ENTRIES PROVIDED:
::::

theorem witness_DecodeOfEncodeIsTheCommand :
    (Instr.init 255).wf = true ∧ (Instr.write 255 0).wf = true ∧ (Instr.write 0 0).wf = true ∧ Instr.sum.wf = true ∧
      Instr.reset.wf = true ∧ Instr.size.wf = true := by decide
theorem witness_EncodeOfDecodedWordIsTheWord :
    decode ⟨0x020000FF, 9⟩ = .command (.write 255 9) ∧ decode ⟨0x05000000, 9⟩ = .command .size := by decide
theorem witness_IllegalWordsRaiseIllegalCommand :
    IllegalWord ⟨0x00FFFFFF, 0⟩ ∧ IllegalWord ⟨0x06000000, 0⟩ ∧ IllegalWord ⟨0x01000100, 0⟩ ∧
      IllegalWord ⟨0x05000001, 0⟩ ∧ ¬ IllegalWord ⟨0x020000FF, 0⟩ ∧ ¬ IllegalWord ⟨0x05000000, 0⟩ := by decide
theorem witness_StepRunsTheNextCommand :
    (powerOn [encode .size]).stream = encode .size :: [] ∧ decode (encode .size) = .command .size ∧
      (powerOn [⟨0, 0⟩]).stream = ⟨0, 0⟩ :: [] ∧ decode ⟨0, 0⟩ = .illegal .undefinedOpcode ∧
      State.reset.stream = [] := by decide
theorem witness_PlacedWordRunsNext : decodeTableWord 32 0x01000040 = some (.init 64) := by decide
/-- The legal and the illegal words of every opcode (the clauses `WordsOf`). -/
theorem witness_WordsOf :
    (¬ IllegalWord ⟨0x010000FF, 5⟩ ∧ opOf ⟨0x010000FF, 5⟩ = 1) ∧ (¬ IllegalWord ⟨0x02000000, 5⟩ ∧ opOf ⟨0x02000000, 5⟩ = 2) ∧
      (¬ IllegalWord ⟨0x03000000, 5⟩ ∧ opOf ⟨0x03000000, 5⟩ = 3) ∧
      (¬ IllegalWord ⟨0x04000000, 5⟩ ∧ opOf ⟨0x04000000, 5⟩ = 4) ∧
      (¬ IllegalWord ⟨0x05000000, 5⟩ ∧ opOf ⟨0x05000000, 5⟩ = 5) ∧
      IllegalWord ⟨0x03000001, 5⟩ ∧ IllegalWord ⟨0x05000100, 5⟩ := by decide
theorem witness_InitCreatesAnInstance :
    (1 ≤ 1 ∧ 1 ≤ 64) ∧ (1 ≤ 64 ∧ 64 ≤ 64) ∧ (0 < 1 ∨ 64 < 0) ∧ (65 < 1 ∨ 64 < 65) := by decide
theorem witness_WriteAbsorbsItsBytes :
    0 ≤ 8 ∧ 8 ≤ 8 ∧ 8 < 9 ∧ (configured 64).hasher = some (freshHasher 64) ∧ State.reset.hasher = none := by
  decide +kernel
theorem witness_configured_and_unconfigured :
    (configured 1).hasher = some (freshHasher 1) ∧ (configured 64 (zeros 128)).hasher.isSome = true ∧
      State.reset.hasher = none := by decide +kernel
theorem witness_FailedCommandChangesOnlyErrAndResult :
    check (.illegal .reservedField) State.reset = .illegalCommand ∧
      check (decode ⟨0x02000009, 0⟩) State.reset = .badLength ∧
      check (decode ⟨0x02000008, 0⟩) State.reset = .notConfigured ∧
      check (decode ⟨0x01000041, 0⟩) State.reset = .invalidParameter := by decide
theorem witness_PassedChecksEndWithOk :
    check (decode ⟨0x01000001, 0⟩) State.reset = .ok ∧ check (decode ⟨0x01000040, 0⟩) State.reset = .ok ∧
      check (decode ⟨0x02000008, 0⟩) (configured 64) = .ok ∧ check (decode ⟨0x05000000, 0⟩) (configured 64) = .ok := by
  decide +kernel
/-- A successful and a failed command, of an opcode that writes and of one that does not: the clauses of the statements
on which command writes which state. -/
theorem witness_execute_answers :
    execute ⟨0x05000000, 0⟩ (configured 64) = .next ((configured 64).complete 64) ∧
      execute ⟨0x05000000, 0⟩ State.reset = .next (State.reset.raise .notConfigured) ∧
      execute ⟨0x01000001, 0⟩ State.reset =
        .next ({ State.reset with hasher := some (freshHasher 1), dvalid := false }.complete 1) ∧
      execute ⟨0x04000000, 0⟩ afterSum = .next ({ afterSum with dvalid := false }.complete 0) := by
  exact ⟨rfl, rfl, rfl, rfl⟩
/-- The opcode and error conditions of those statements, each met by one of the four commands above. -/
theorem witness_written_state_clauses :
    opOf ⟨0x05000000, 0⟩ ≠ 3 ∧ opOf ⟨0x05000000, 0⟩ ≠ 1 ∧ opOf ⟨0x05000000, 0⟩ ≠ 2 ∧ opOf ⟨0x05000000, 0⟩ ≠ 4 ∧
      (State.reset.raise .notConfigured).err ≠ .ok ∧ opOf ⟨0x01000001, 0⟩ = 1 ∧ (configured 64).cfg = true := by
  decide +kernel
theorem witness_WriteIgnoresTheUpperLanes :
    (∀ i, i < 8 * 1 → (0x1122#64).getLsbD i = (0x3322#64).getLsbD i) ∧
      (∀ i, i < 8 * 0 → (0#64).getLsbD i = (1#64).getLsbD i) := by decide
theorem witness_InitSumResetSizeAreIdempotent :
    (∀ n data, Instr.size ≠ .write n data) ∧ exec .size (configured 64) = .next ((configured 64).complete 64) :=
  ⟨fun _ _ h => (nomatch h), rfl⟩
theorem witness_EveryStepKeepsTheInvariants :
    State.reset.Inv ∧ afterSum.Inv ∧ (configured 1 (zeros 128)).hasher.map (fun x => x.buf.length) = some 128 ∧
      step State.reset = .next State.reset := by
  refine ⟨by decide, by decide +kernel, by decide +kernel, rfl⟩
theorem witness_RotrMovesBits : 16 ∈ [16, 24, 32, 63] ∧ 63 ∈ [16, 24, 32, 63] ∧ 0 < 64 ∧ 63 < 64 := by decide
theorem witness_ColumnAndDiagonalStepsCommute :
    List.Perm [3, 2, 1, 0] [0, 1, 2, (3 : Fin 8)] ∧ List.Perm [5, 4, 7, 6] [4, 5, 6, (7 : Fin 8)] := by decide
theorem witness_SeedEncodesTheOutputLength : (1 ≤ 1 ∧ 1 ≤ 64) ∧ (1 ≤ 64 ∧ 64 ≤ 64) ∧ seed 64 = seed 64 := by
  exact ⟨by decide, by decide, rfl⟩
theorem witness_MessageWordsAreLittleEndian : (zeros 128).length = 128 := by decide +kernel
theorem witness_CounterAdditionIsModulo2Pow128 : 0 ≤ 128 ∧ 128 ≤ 128 := by decide
theorem witness_AbsorbDefersTheFullBlock :
    { freshHasher 64 with buf := zeros 128 }.buf.length = 128 ∧
      { freshHasher 64 with buf := zeros 127 }.buf.length ≠ 128 ∧ (freshHasher 64).buf.length ≤ 128 := by decide +kernel
theorem witness_WriteCompressesAtMostOneBlock :
    (configured 64 (zeros 124)).hasher = some { freshHasher 64 with buf := zeros 124 } ∧ (zeros 124).length ≤ 128 ∧
      ((zeros 124) ++ dataLanes 4 0).length ≤ 128 ∧ ¬ ((zeros 124) ++ dataLanes 5 0).length ≤ 128 := by
  refine ⟨rfl, by decide +kernel, by decide +kernel, by decide +kernel⟩
theorem witness_PendingBytesAreTheLastBlock : [0#8] ≠ [] ∧ zeros 129 ≠ [] := by decide
theorem witness_BoundaryLengths :
    [0, 1, 127, 128, 129, 256].map (fun n => (zeros n).length) = [0, 1, 127, 128, 129, 256] := by decide +kernel
theorem witness_Represents :
    Represents none State.reset ∧ Represents (some ⟨64, []⟩) (configured 64) ∧
      Represents (some ⟨64, [0x61]⟩) (configured 64 [0x61]) := by decide +kernel
theorem witness_OneShotGivesTheMessageDigest :
    (1 ≤ (none : Option Nat).getD 64 ∧ (none : Option Nat).getD 64 ≤ 64) ∧
      (1 ≤ (some 1).getD 64 ∧ (some 1).getD 64 ≤ 64) := by decide
theorem witness_SplitOfTheInputDoesNotMatter :
    (∀ w ∈ [(2, 0x6261#64), (0, 5)], w.1 ≤ 8) ∧ (∀ w ∈ [(1, 0x61#64), (1, 0x62)], w.1 ≤ 8) ∧
      writtenBytes [(2, 0x6261), (0, 5)] = writtenBytes [(1, 0x61), (1, 0x62)] := by decide
theorem witness_ResetEqualsFreshInit :
    (configured 64).hasher = some (freshHasher 64) ∧ 1 ≤ (freshHasher 64).outlen ∧ (freshHasher 64).outlen ≤ 64 := by
  decide +kernel
theorem witness_InvalidDigestIsNeverObserved : { afterSum with dvalid := false }.dvalid = false := by decide
theorem witness_HashStateIsSeenOnlyThroughDigest :
    (configured 64 [0x61]).dvalid = (configured 64).dvalid ∧
      (configured 64 [0x61]).hasher.map Hasher.outlen = (configured 64).hasher.map Hasher.outlen ∧
      configured 64 [0x61] ≠ configured 64 := by decide +kernel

::::

Reply with a lone number, the count of lines in the data that include the string "notConfigured".

EXERCISE SOLUTION:
3